The Tsukahanazuka Kofun (塚花塚古墳) is a burial mound from the Kofun period, located in the Asada neighborhood of Ukiha, Fukuoka Prefecture, Japan. The tumulus was designated a National Historic Site of Japan in 1922.

==Overview==
The Tsukahanazuka Kofun is an enpun (円墳) circular tumulus, with a diameter of approximately 30 meters and a height of about six meters. Situated on the left bank of the Chikugo River at the edge of an alluvial fan that originates from the foot of Mount Minou. Tsukahanazuka Kofun is notable for its decorated kofun and unique burial structure. It contains a multi-room horizontal stone burial chamber, although part of the corridor leading to the burial chamber has been lost. The remaining structure has a total length of eight meters, with the anterior chamber measuring two meters in length and 2.5 meters in width at its widest point, while the posterior chamber is 3.4 meters long and 2.5 meters at its maximum width.

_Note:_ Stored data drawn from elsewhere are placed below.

-- ==== Sys2Proof/Tests/Words.lean ====
section
/-! SUPPORT. Every instruction that has a word, decoded from a word written out from the encoding
tables of 06 (R125-R147): class in [31:28], opcode in [27:21], operands as the tables place them, XM
and XI words as R128 lays them out. -/

namespace Sys2Proof.Tests

set_option Elab.async false

set_option maxRecDepth 20000

/-- Class 0x0 (R132). -/
theorem test_wordsScalar_1 :
    decodeWords [0x0016536B] = .ok (.sadd 89 38 107) ∧
    decodeWords [0x002D25F6] = .ok (.ssub 52 75 118) ∧
    decodeWords [0x00486A65] = .ok (.smul 33 84 101) ∧
    decodeWords [0x006BB9BC] = .ok (.smulh 46 115 60) ∧
    decodeWords [0x0096536B] = .ok (.smulhU 89 38 107) ∧
    decodeWords [0x00AD25F6] = .ok (.sand 52 75 118) ∧
    decodeWords [0x00C86A65] = .ok (.sor 33 84 101) ∧
    decodeWords [0x00EBB9BC] = .ok (.sxor 46 115 60) ∧
    decodeWords [0x0116536B] = .ok (.sshl 89 38 107) ∧
    decodeWords [0x012D25F6] = .ok (.sshr 52 75 118) ∧
    decodeWords [0x01486A65] = .ok (.ssar 33 84 101) ∧
    decodeWords [0x016BB9BC] = .ok (.smin 46 115 60) ∧
    decodeWords [0x0196536B] = .ok (.smax 89 38 107) ∧
    decodeWords [0x01AD25F6] = .ok (.sminu 52 75 118) ∧
    decodeWords [0x01C86A65] = .ok (.smaxu 33 84 101) ∧
    decodeWords [0x020BB980] = .ok (.sclz 46 115) := by decide

/-- Class 0x0 (R132). -/
theorem test_wordsScalar_2 :
    decodeWords [0x022F2C80] = .ok (.spop 60 89) ∧
    decodeWords [0x0249B580] = .ok (.smov 38 107) ∧
    decodeWords [0x040D25F6] = .ok (.scmpEq 52 75 118) ∧
    decodeWords [0x04286A65] = .ok (.scmpNe 33 84 101) ∧
    decodeWords [0x044BB9BC] = .ok (.scmpLt 46 115 60) ∧
    decodeWords [0x0476536B] = .ok (.scmpLe 89 38 107) ∧
    decodeWords [0x048D25F6] = .ok (.scmpGt 52 75 118) ∧
    decodeWords [0x04A86A65] = .ok (.scmpGe 33 84 101) ∧
    decodeWords [0x04CBB9BC] = .ok (.scmpLtu 46 115 60) ∧
    decodeWords [0x04F6536B] = .ok (.scmpLeu 89 38 107) ∧
    decodeWords [0x050D25F6] = .ok (.scmpGtu 52 75 118) ∧
    decodeWords [0x05286A65] = .ok (.scmpGeu 33 84 101) ∧
    decodeWords [0x01F6536B, 0x68000000] = .ok (.ssel 89 38 107 52) := by decide

/-- Class 0x1 (R133). -/
theorem test_wordsImmediate :
    decodeWords [0x100BBC3D] = .ok (.smovi 46 0x3C3D) ∧
    decodeWords [0x103CDE7D] = .ok (.saddiShort 115 60 0x7D) ∧
    decodeWords [0x1118800A] = .ok (.srdS 98 .energy) ∧
    decodeWords [0x11388000] = .ok (.srdV 98 .lin) ∧
    decodeWords [0x115AC00E] = .ok (.swr 107 .vbase) ∧
    decodeWords [0x12003FC0] = .ok (.swin 0x3FC0) ∧
    decodeWords [0x12202AA8] = .ok (.vwin 0x2AA8) ∧
    decodeWords [0x10565300, 0xFFFFFF80] = .ok (.saddiXi 89 38 0xFFFFFF80) ∧
    decodeWords [0x10764000, 0x12345678] = .ok (.slit 89 0x12345678) := by decide

/-- Class 0x2 (R134). -/
theorem test_wordsControl_1 :
    decodeWords [0x20175C3D] = .ok (.bra 11 0x15C3D) ∧
    decodeWords [0x2032FC3D] = .ok (.brs 75 0x3C3D) ∧
    decodeWords [0x205DBC3D] = .ok (.brsZ 118 0x3C3D) ∧
    decodeWords [0x207A5C3D] = .ok (.jmp 0x1A5C3D) ∧
    decodeWords [0x20801000] = .ok (.brx 32) ∧
    decodeWords [0x20B53C3D] = .ok (.call 84 0x3C3D) ∧
    decodeWords [0x20D91700] = .ok (.callx 100 46) ∧
    decodeWords [0x20E03900] = .ok (.ret 114) ∧
    decodeWords [0x21000002] = .ok (.lpad 2) ∧
    decodeWords [0x21214000] = .ok (.kset 5) ∧
    decodeWords [0x21400180] = .ok (.join 3) ∧
    decodeWords [0x21600000] = .ok (.exitLanes) ∧
    decodeWords [0x21803C3D] = .ok (.trap 0x3C3D) ∧
    decodeWords [0x21A03C3D] = .ok (.brk 0x3C3D) ∧
    decodeWords [0x21C00000] = .ok (.nop) ∧
    decodeWords [0x21E03580] = .ok (.perf 107) := by decide

/-- Class 0x2 (R134). -/
theorem test_wordsControl_2 :
    decodeWords [0x22001A00] = .ok (.launch 52) ∧
    decodeWords [0x22202500] = .ok (.launchOrd 74) ∧
    decodeWords [0x22403B20] = .ok (.renq 118 32) ∧
    decodeWords [0x22753280] = .ok (.rdeq 84 101) ∧
    decodeWords [0x22803C3D] = .ok (.svc 0x3C3D) := by decide

/-- Class 0x3 (R135). -/
theorem test_wordsVector_1 :
    decodeWords [0x300BB9BC] = .ok (.vadd 46 115 60) ∧
    decodeWords [0x3036536B] = .ok (.vsub 89 38 107) ∧
    decodeWords [0x304D25F6] = .ok (.vmul 52 75 118) ∧
    decodeWords [0x30686A65] = .ok (.vmulhS32 33 84 101) ∧
    decodeWords [0x308BB9BC] = .ok (.vmulhU32 46 115 60) ∧
    decodeWords [0x30F6536B] = .ok (.vand 89 38 107) ∧
    decodeWords [0x310D25F6] = .ok (.vor 52 75 118) ∧
    decodeWords [0x31286A65] = .ok (.vxor 33 84 101) ∧
    decodeWords [0x314BB9BC] = .ok (.vshl 46 115 60) ∧
    decodeWords [0x3176536B] = .ok (.vshr 89 38 107) ∧
    decodeWords [0x318D25F6] = .ok (.vsar 52 75 118) ∧
    decodeWords [0x31A86A65] = .ok (.vminS32 33 84 101) ∧
    decodeWords [0x31CBB9BC] = .ok (.vminU32 46 115 60) ∧
    decodeWords [0x31F6536B] = .ok (.vmaxS32 89 38 107) ∧
    decodeWords [0x320D25F6] = .ok (.vmaxU32 52 75 118) ∧
    decodeWords [0x32286A00] = .ok (.vabs 33 84) := by decide

/-- Class 0x3 (R135). -/
theorem test_wordsVector_2 :
    decodeWords [0x32595700] = .ok (.vclz 101 46) ∧
    decodeWords [0x327CDE00] = .ok (.vpop 115 60) ∧
    decodeWords [0x33165300] = .ok (.vmov 89 38) ∧
    decodeWords [0x333AFC3D] = .ok (.vmovi 107 0x3C3D) ∧
    decodeWords [0x3402E5F6] = .ok (.vcmpEqS32 11 75 118) ∧
    decodeWords [0x34236A65] = .ok (.vcmpNeS32 13 84 101) ∧
    decodeWords [0x3442F9BC] = .ok (.vcmpLtS32 11 115 60) ∧
    decodeWords [0x3463536B] = .ok (.vcmpLeS32 13 38 107) ∧
    decodeWords [0x3482E5F6] = .ok (.vcmpGtS32 11 75 118) ∧
    decodeWords [0x34A36A65] = .ok (.vcmpGeS32 13 84 101) ∧
    decodeWords [0x3502F9BC] = .ok (.vcmpEqU32 11 115 60) ∧
    decodeWords [0x3523536B] = .ok (.vcmpNeU32 13 38 107) ∧
    decodeWords [0x3542E5F6] = .ok (.vcmpLtU32 11 75 118) ∧
    decodeWords [0x35636A65] = .ok (.vcmpLeU32 13 84 101) ∧
    decodeWords [0x3582F9BC] = .ok (.vcmpGtU32 11 115 60) ∧
    decodeWords [0x35A3536B] = .ok (.vcmpGeU32 13 38 107) := by decide

/-- Class 0x3 (R135). -/
theorem test_wordsVector_3 :
    decodeWords [0x30B6536B, 0x68000000] = .ok (.vmad 89 38 107 52) ∧
    decodeWords [0x30D6536B, 0x1A000000] = .ok (.vaddc 89 38 107 13) ∧
    decodeWords [0x3296536B, 0x68000000] = .ok (.vbfeS32 89 38 107 52) ∧
    decodeWords [0x32A9ACB4, 0xD6000000] = .ok (.vbfeU32 38 89 52 107) ∧
    decodeWords [0x32DADA59, 0x4C000000] = .ok (.vbfi 107 52 89 38) ∧
    decodeWords [0x32F6536B, 0x0C000000] = .ok (.vsel 89 38 107 6) ∧
    decodeWords [0x33564000, 0xDEADBEEF] = .ok (.vlit 89 0xDEADBEEF) := by decide

/-- Class 0x4 (R136). -/
theorem test_wordsFloat :
    decodeWords [0x400D2576] = .ok (.fadd .f64 .rn 52 74 118) ∧
    decodeWords [0x42A86A65] = .ok (.fsub .f32 .rz 33 84 101) ∧
    decodeWords [0x454BB9BC] = .ok (.fmul .f16x2 .ru 46 115 60) ∧
    decodeWords [0x4996536B] = .ok (.fmin .bf16x2 89 38 107) ∧
    decodeWords [0x4A0D2576] = .ok (.fmax .f64 52 74 118) ∧
    decodeWords [0x4F686A65] = .ok (.fdot2 .f16 .rd 33 84 101) ∧
    decodeWords [0x46D6536B, 0x68000000] = .ok (.ffma .f32 .ru 89 38 107 52) ∧
    decodeWords [0x4D02536B, 0x0000C000] = .ok (.fcmp .f16x2 .le 9 38 107) ∧
    decodeWords [0x4C82536B, 0x00018000] = .ok (.fcmp .f32 .un 9 38 107) := by decide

The decorative elements of the kofun are centered on the back wall of the posterior chamber, extending to both adjacent walls. The designs include a red double concentric circle on the left wall, and both double and triple concentric circles in red and green on the right wall. The mural on the back wall is divided into three sections: the upper row features a long warabi fern pattern with an unusual shape, the middle row contains two tiers of concentric circles, and additional warabi fern patterns adorn the surrounding walls. A small shield-shaped trapezoidal design and a series of triangular patterns appear at the bottom.

Grave goods recovered from this tumulus include Sue ware pottery, copper saddle fittings, a large sword, and approximately 400 small red beads. These items are on display at the Ukiha City History and Folklore Museum. The tumulus is accessible by a 15-minute walk from Ukiha Station on the JR Kyushu Kyūdai Main Line.